I chose the title "Between two waves of the sea" because, if you haven't guessed, it is from Little Gidding, which, by the end of the year, will be my groups specialty. The full verse is:
"We shall not cease from exploration
And the end of all our exploring
Will be to arrive where we started
And know the place for the first time.
Through the unknown, unremembered gate
When the last of earth left to discover
Is that which was the beginning;
At the source of the longest river
The voice of the hidden waterfall
And the children in the apple-tree
Not known, because not looked for
But heard, half-heard, in the stillness
Between two waves of the sea."
I felt that the title was appropriate because our class is about epiphanies and Eliot is describing a hidden truth only found in an unknown silence. Professor Sexson was talking in class (although it may have been in the emergent literature class) about returning to a time and place or deja vu.
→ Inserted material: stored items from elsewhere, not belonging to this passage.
/-- The end of a STREAM port's latch gap finishes its send: the waiting frame's send begins, or the port is IDLE. The
end of a CONFIRMED port's marker begins the echo wait with its timeout of 2 ms, in a send and in a probe, and finishes
a send whose echo is not checked. A DARK port goes on to its dark frame, and reports dark when that has been sent
(R167, R169, R171, R173, R174). The fields that say what a port does on its pins are the model's (log entry 11). A send
goes out pixel 0 first, red, green, blue, each most significant bit first, and on a CONFIRMED port the marker after it,
and lasts as the table of R162 gives. What stands on each S pin follows from the port's type and from the shift, the
dark frame's included: low on a pin that the type does not use, on every pin of a port that has gone dark, and on all
of them outside ACTIVE and DRAINING (R161, R162, R168, R169, R173, R174; a used pin at rest by log entry 28). -/
def Obligations.ShiftsEnd : Prop :=
  (∀ (t : PortType) (p : Fin 4) (f : PixelFrame) (count : BitVec 16),
    let byteBits : Byte → List Bool := fun v => (List.range 8).map fun i => v.getLsbD (7 - i)
    sendBits t p f count = (f.flatMap fun c => byteBits c.red ++ byteBits c.green ++ byteBits c.blue) ++
      if t = .confirmed then
        byteBits 0x5A ++ byteBits (BitVec.ofNat 8 p.val) ++ byteBits (count.extractLsb' 8 8) ++
          byteBits (count.extractLsb' 0 8)
      else []) ∧
  (∀ c : PortConfig,
    (c.type = .stream → c.slow = false → shiftMicros c = c.pixels * 30 + 300 ∧ sendMicros c = c.pixels * 30 + 300) ∧
    (c.type = .stream → c.slow = true → shiftMicros c = c.pixels * 60 + 300 ∧ sendMicros c = c.pixels * 60 + 300) ∧
    (c.type = .confirmed → shiftMicros c = c.pixels * 12 + 16 ∧ sendMicros c = c.pixels * 12 + 16 + 2000) ∧
    (c.type = .pwm → sendMicros c = 0)) ∧
  (∀ (s : State) (pin : Pin) (p : Fin 4),
    p = (match pin with
      | .s0d => 0
      | .s1d => 1
      | .s2d | .s2c | .s2e => 2
      | .s3 _ => 3) →
    let x := s.ports[p]
    let c := s.config.ports[p]
    let data := pin ∈ [.s0d, .s1d, .s2d, .s3 0] ∧ (c.type = .stream ∨ c.type = .confirmed)
    let clock := pin ∈ [.s2c, .s3 1] ∧ c.type = .confirmed
    let echo := pin ∈ [.s2e, .s3 2] ∧ c.type = .confirmed
    let channel : Fin 12 → Prop := fun k => pin = .s3 k ∧ c.type = .pwm ∧ k.val < 3 * c.pixels
    (s.running = false → s.pin pin = .low) ∧
    (¬data → ¬clock → ¬echo → (∀ k, ¬channel k) → s.pin pin = .low) ∧
    (s.running = true →
      (data → ∀ sh, x.shift = some sh → s.pin pin = .shifts (sendBits c.type p sh.frame sh.count)) ∧
      (clock → x.shift ≠ none → s.pin pin = .clocks) ∧
      (data ∨ clock → x.shift = none → s.pin pin = if x.state = .dark then .low else .rest) ∧
      (echo → x.activity = .echoWait → s.pin pin = .watched) ∧
      (echo → x.activity ≠ .echoWait → s.pin pin = if x.state = .dark then .low else .rest) ∧
      (∀ k, channel k → s.pin pin = if x.state = .dark then .low else .duty s.pwm[k]))) ∧
  ∀ (s : State) (p : Fin 4), s.running = true →
    let c := s.config.ports[p]
    let x := s.ports[p]
    let set : Port → Result := fun y => .next { s with ports := s.ports.set p y }
    let count : BitVec 16 := if c.type = .confirmed then x.sendCount + 1 else x.sendCount
    let finished : Port :=
      (match x.slot with
        | none => { x with state := .idle, activity := .none, shift := none, echoTimeout := none }
        | some f => { x with
            state := .shifting
            activity := .shifting
            shift := some ⟨f, count, ⟨s.showClock, shiftMicros c⟩⟩
            slot := none
            lastSent := some f
            refreshDeadline := some (s.showClock + BitVec.ofNat 32 c.refreshInterval)
            forced := false
            sendCount := count
            checkEcho := true
            echoTimeout := none })
    let waiting := { x with activity := .echoWait, shift := none, echoTimeout := some ⟨s.showClock, 2000⟩ }
    let dark := { x with
      activity := .darkShifting
      shift := some ⟨List.replicate c.pixels ⟨0, 0, 0⟩, x.sendCount, ⟨s.showClock, shiftMicros c⟩⟩
      echoTimeout := none }
    (c.type = .stream → x.activity = .shifting →
      (x.state = .shifting → exec (.sendFinish p) s = set finished) ∧
      (x.state = .dark → exec (.sendFinish p) s = set dark)) ∧
    (c.type = .confirmed → x.activity = .shifting →
      (x.state = .shifting → x.checkEcho = true →
        exec (.markerShifted p) s = set { waiting with state := .awaitEcho }) ∧
      (x.state = .shifting → x.checkEcho = false → exec (.markerShifted p) s = set finished) ∧
      (x.state = .faulted → exec (.markerShifted p) s = set waiting) ∧
      (x.state = .dark → exec (.markerShifted p) s = set dark)) ∧
    (x.state = .dark → x.activity = .darkShifting →
      exec (.darkFrameSent p) s = set { x with activity := .none, shift := none, reportedDark := true })

/-- An echo check ends with 32 echo bits or the timeout. The echo is correct if it is 0x5A, the port number and the
send count: the failure run is 0 and the send finishes, or the probed port is IDLE with a forced send. A wrong echo or
a timeout counts a failure, forces the next frame and finishes the send; the third makes the port FAULTED with
PORT_FAULT and its first probe in a second; a failed probe leaves it FAULTED. A probe is sent at each probe deadline
(R167, R169 to R171). -/
def Obligations.EchoChecksAndProbes : Prop :=
  ∀ (s : State) (p : Fin 4), s.running = true → s.config.ports[p].type = .confirmed →
    let c := s.config.ports[p]
    let x := s.ports[p]
    let put : Port → State := fun y => { s with ports := s.ports.set p y }
    let mark : BitVec 32 := BitVec.ofNat 32 (0x5A * 2 ^ 24 + p.val * 2 ^ 16 + x.sendCount.toNat)
    let begun : Port → PixelFrame → Port := fun y f => { y with
      slot := none
      lastSent := some f
      refreshDeadline := some (s.showClock + BitVec.ofNat 32 c.refreshInterval)
      forced := false
      sendCount := y.sendCount + 1
      activity := .shifting
      shift := some ⟨f, y.sendCount + 1, ⟨s.showClock, shiftMicros c⟩⟩
      checkEcho := true
      echoTimeout := none }
    let finished : Port → Port := fun y =>
      (match y.slot with
        | none => { y with state := .idle, activity := .none, shift := none, echoTimeout := none }
        | some f => { begun y f with state := .shifting })
    let faulted := { x with
      state := .faulted
      activity := .none
      shift := none
      slot := none
      forced := false
      failureRun := 3
      probeDeadline := some (s.showClock + 1000)
      echoTimeout := none }
    let failed : State :=
      if x.failureRun < 2 then put (finished { x with failureRun := x.failureRun + 1, forced := true })
      else (put faulted).raise .portFault
    (x.state = .awaitEcho → x.activity = .echoWait →
      exec (.echoArrival p mark) s = .next (put (finished { x with failureRun := 0 })) ∧
      (∀ echo, echo ≠ mark → exec (.echoArrival p echo) s = .next failed) ∧
      exec (.echoTimeout p) s = .next failed) ∧
    (x.state = .faulted → x.activity = .echoWait →
      exec (.echoArrival p mark) s = .next (put { x with
        state := .idle, activity := .none, shift := none, failureRun := 0, probeDeadline := none, forced := true,
        echoTimeout := none }) ∧
      (∀ echo, echo ≠ mark →
        exec (.echoArrival p echo) s = .next (put { x with activity := .none, shift := none, echoTimeout := none })) ∧
      exec (.echoTimeout p) s = .next (put { x with activity := .none, shift := none, echoTimeout := none })) ∧
    (∀ d, x.state = .faulted → x.probeDeadline = some d → reached s.showClock d = true →
      exec (.probeDeadline p) s = .next (put { begun x (s.compose p) with probeDeadline := some (d + 1000) }))

/-! ## Composition and effects -/

/-- A composed frame is as long as the port's pixel count. A pixel on no segment is black; one on a segment shows the
composite of its path index, each channel scaled to floor(c × A / 255) and so at most A. The composite starts at the
base colour, current channel × level / 255, and takes the layers from the bottom up by the formulas of the four blends;
a layer that leaves the pixel uncovered leaves the value (R83, R147 to R149, R154 to R157). -/
def Obligations.FramesAreComposed : Prop :=
  (∀ (s : State) (p : Fin 4) (k : Nat),
    (s.compose p).length = s.config.ports[p].pixels ∧
    (k < s.config.ports[p].pixels → (s.compose p)[k]? = some (s.pixel p k)) ∧
    ((∀ g ∈ s.config.segments, ¬(g.port = p ∧ g.first ≤ k ∧ k < g.first + g.count)) → s.pixel p k = ⟨0, 0, 0⟩) ∧
    (∀ (pre post : List Segment) (g : Segment), s.config.segments = pre ++ g :: post →
      (∀ h ∈ pre, ¬(h.port = p ∧ h.first ≤ k ∧ k < h.first + h.count)) →
      g.port = p ∧ g.first ≤ k ∧ k < g.first + g.count →
      let n := (s.config.segments.map Segment.count).sum
      let i := (pre.map Segment.count).sum + (if g.reversed then g.first + g.count - 1 - k else k - g.first)
      let c := composite s.base s.stack.layers n i
      (s.pixel p k).red.toNat = c.red.toNat * s.level.a.toNat / 255 ∧
      (s.pixel p k).green.toNat = c.green.toNat * s.level.a.toNat / 255 ∧
      (s.pixel p k).blue.toNat = c.blue.toNat * s.level.a.toNat / 255) ∧
    (s.pixel p k).red.toNat ≤ s.level.a.toNat ∧ (s.pixel p k).green.toNat ≤ s.level.a.toNat ∧
    (s.pixel p k).blue.toNat ≤ s.level.a.toNat) ∧
  (∀ (b : Base) (n i : Nat),
    (composite b [] n i).red.toNat = b.current.colour.red.toNat * b.current.level.toNat / 255 ∧
    (composite b [] n i).green.toNat = b.current.colour.green.toNat * b.current.level.toNat / 255 ∧
    (composite b [] n i).blue.toNat = b.current.colour.blue.toNat * b.current.level.toNat / 255) ∧
  (∀ (b : Base) (below : List Layer) (l : Layer) (n i : Nat),
    let v := composite b below n i
    (l.look n i = none → composite b (below ++ [l]) n i = v) ∧
    (∀ c, l.look n i = some c → composite b (below ++ [l]) n i =
      ⟨blendChannel l.shape.blend v.red c.red l.opacity, blendChannel l.shape.blend v.green c.green l.opacity,
        blendChannel l.shape.blend v.blue c.blue l.opacity⟩)) ∧
  (∀ below l o : Byte,
    ((blendChannel .replace below l o).toNat : Int) =
      below.toNat + (((l.toNat : Int) - below.toNat) * o.toNat).tdiv 255 ∧
    (blendChannel .add below l o).toNat = min 255 (below.toNat + l.toNat * o.toNat / 255) ∧
    (blendChannel .max below l o).toNat = max below.toNat (l.toNat * o.toNat / 255) ∧
    (blendChannel .dim below l o).toNat = below.toNat * (255 - (255 - l.toNat) * o.toNat / 255) / 255)

/-- BREATHE covers every pixel with the one colour of its factor t, which rises to mid-run and falls back, and whose
final look is B; the table of R142 for period 200, and the wrap from phase 199. HOLD covers every pixel with A, and
FADE with a + trunc((b − a) × p / period), B at the end. -/
def Obligations.BreatheHoldAndFade : Prop :=
  (∀ (l : Layer) (n i : Nat), 0 < l.shape.period.toNat → l.phase ≤ l.shape.period.toNat →
    let a := l.shape.colourA
    let b := l.shape.colourB
    let period := l.shape.period.toNat
    let factor : Nat → Nat := fun p => if 2 * p ≤ period then 510 * p / period else 510 * (period - p) / period
    let mixed : Colour → Colour → Nat → Nat → Colour → Prop := fun x y j t c =>
      (c.red.toNat : Int) = x.red.toNat + (((y.red.toNat : Int) - x.red.toNat) * j).tdiv t ∧
      (c.green.toNat : Int) = x.green.toNat + (((y.green.toNat : Int) - x.green.toNat) * j).tdiv t ∧
      (c.blue.toNat : Int) = x.blue.toNat + (((y.blue.toNat : Int) - x.blue.toNat) * j).tdiv t
    (l.shape.effect = .breathe →
      (∃ c, l.look n i = some c ∧ mixed b a (factor l.phase) 255 c) ∧
      factor 0 = 0 ∧ factor period = 0 ∧ factor l.phase ≤ 255 ∧ (2 * l.phase = period → factor l.phase = 255) ∧
      (∀ p, p ≤ l.phase → 2 * l.phase ≤ period → factor p ≤ factor l.phase) ∧
      (∀ p, p ≤ l.phase → period < 2 * p → factor l.phase ≤ factor p) ∧
      (l.phase = period → l.look n i = some b)) ∧
    (l.shape.effect = .hold → l.look n i = some a) ∧
    (l.shape.effect = .fade → (∃ c, l.look n i = some c ∧ mixed a b l.phase period c) ∧
      (l.phase = period → l.look n i = some b))) ∧
  (∀ (l : Layer) (n i : Nat), l.shape.effect = .breathe → l.shape.period = 200 → l.shape.colourA = ⟨200, 40, 0⟩ →
    l.shape.colourB = ⟨20, 20, 20⟩ →
    (l.phase = 0 ∨ l.phase = 200 → l.look n i = some ⟨20, 20, 20⟩) ∧
    (l.phase = 50 ∨ l.phase = 150 → l.look n i = some ⟨109, 29, 11⟩) ∧
    (l.phase = 100 → l.look n i = some ⟨200, 40, 0⟩) ∧
    (l.phase = 199 → l.look n i = some (glideColour ⟨20, 20, 20⟩ ⟨200, 40, 0⟩ 2 255)))

/-- SWEEP covers the pixels whose effect index is below the front, the leading `width` of them in A and the trail in B,
nothing at phase 0, and the whole path in B at the end; a reversed layer shows the same from the far end; the table of
R141. -/
def Obligations.Sweep : Prop :=
  (∀ (l : Layer) (n i : Nat), l.shape.effect = .sweep → 0 < l.shape.period.toNat → i < n →
    let e := if l.reverse then n - 1 - i else i
    let front := n * l.phase / l.shape.period.toNat
    (l.phase < l.shape.period.toNat → e < front →
      l.look n i = some (if front - e ≤ l.shape.width.toNat then l.shape.colourA else l.shape.colourB)) ∧
    (l.phase < l.shape.period.toNat → front ≤ e → l.look n i = none) ∧
    (l.phase = 0 → l.look n i = none) ∧
    (l.phase < l.shape.period.toNat → e < front → l.shape.width = 0 → l.look n i = some l.shape.colourB) ∧
    (l.phase = l.shape.period.toNat → l.look n i = some l.shape.colourB)) ∧
  (∀ (l : Layer), l.shape.effect = .sweep → l.shape.period = 100 → l.shape.width = 3 →
    let a := some l.shape.colourA
    let b := some l.shape.colourB
    let row : List (Option Colour) :=
      if l.phase = 0 then List.replicate 10 none
      else if l.phase = 10 then a :: List.replicate 9 none
      else if l.phase = 45 then b :: a :: a :: a :: List.replicate 6 none
      else if l.phase = 99 then b :: b :: b :: b :: b :: b :: a :: a :: a :: [none]
      else List.replicate 10 b
    l.phase = 0 ∨ l.phase = 10 ∨ l.phase = 45 ∨ l.phase = 99 ∨ l.phase = 100 →
      (List.range 10).map (l.look 10) = if l.reverse then row.reverse else row)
In the simplest of forms, Eliot is saying epiphanies can be found "between two waves of the sea." Hopefully as class progresses I can better dissect the meaning of Little Gidding, especially this verse since it is the one I am suppose to memorize.
This is interesting to me. Deja vu is real you know, or at least I can confess that I have experienced it many times. The feeling relates to a "sort of" silence... a scrabbling of the memory desiring more of that experience so to offer explanation.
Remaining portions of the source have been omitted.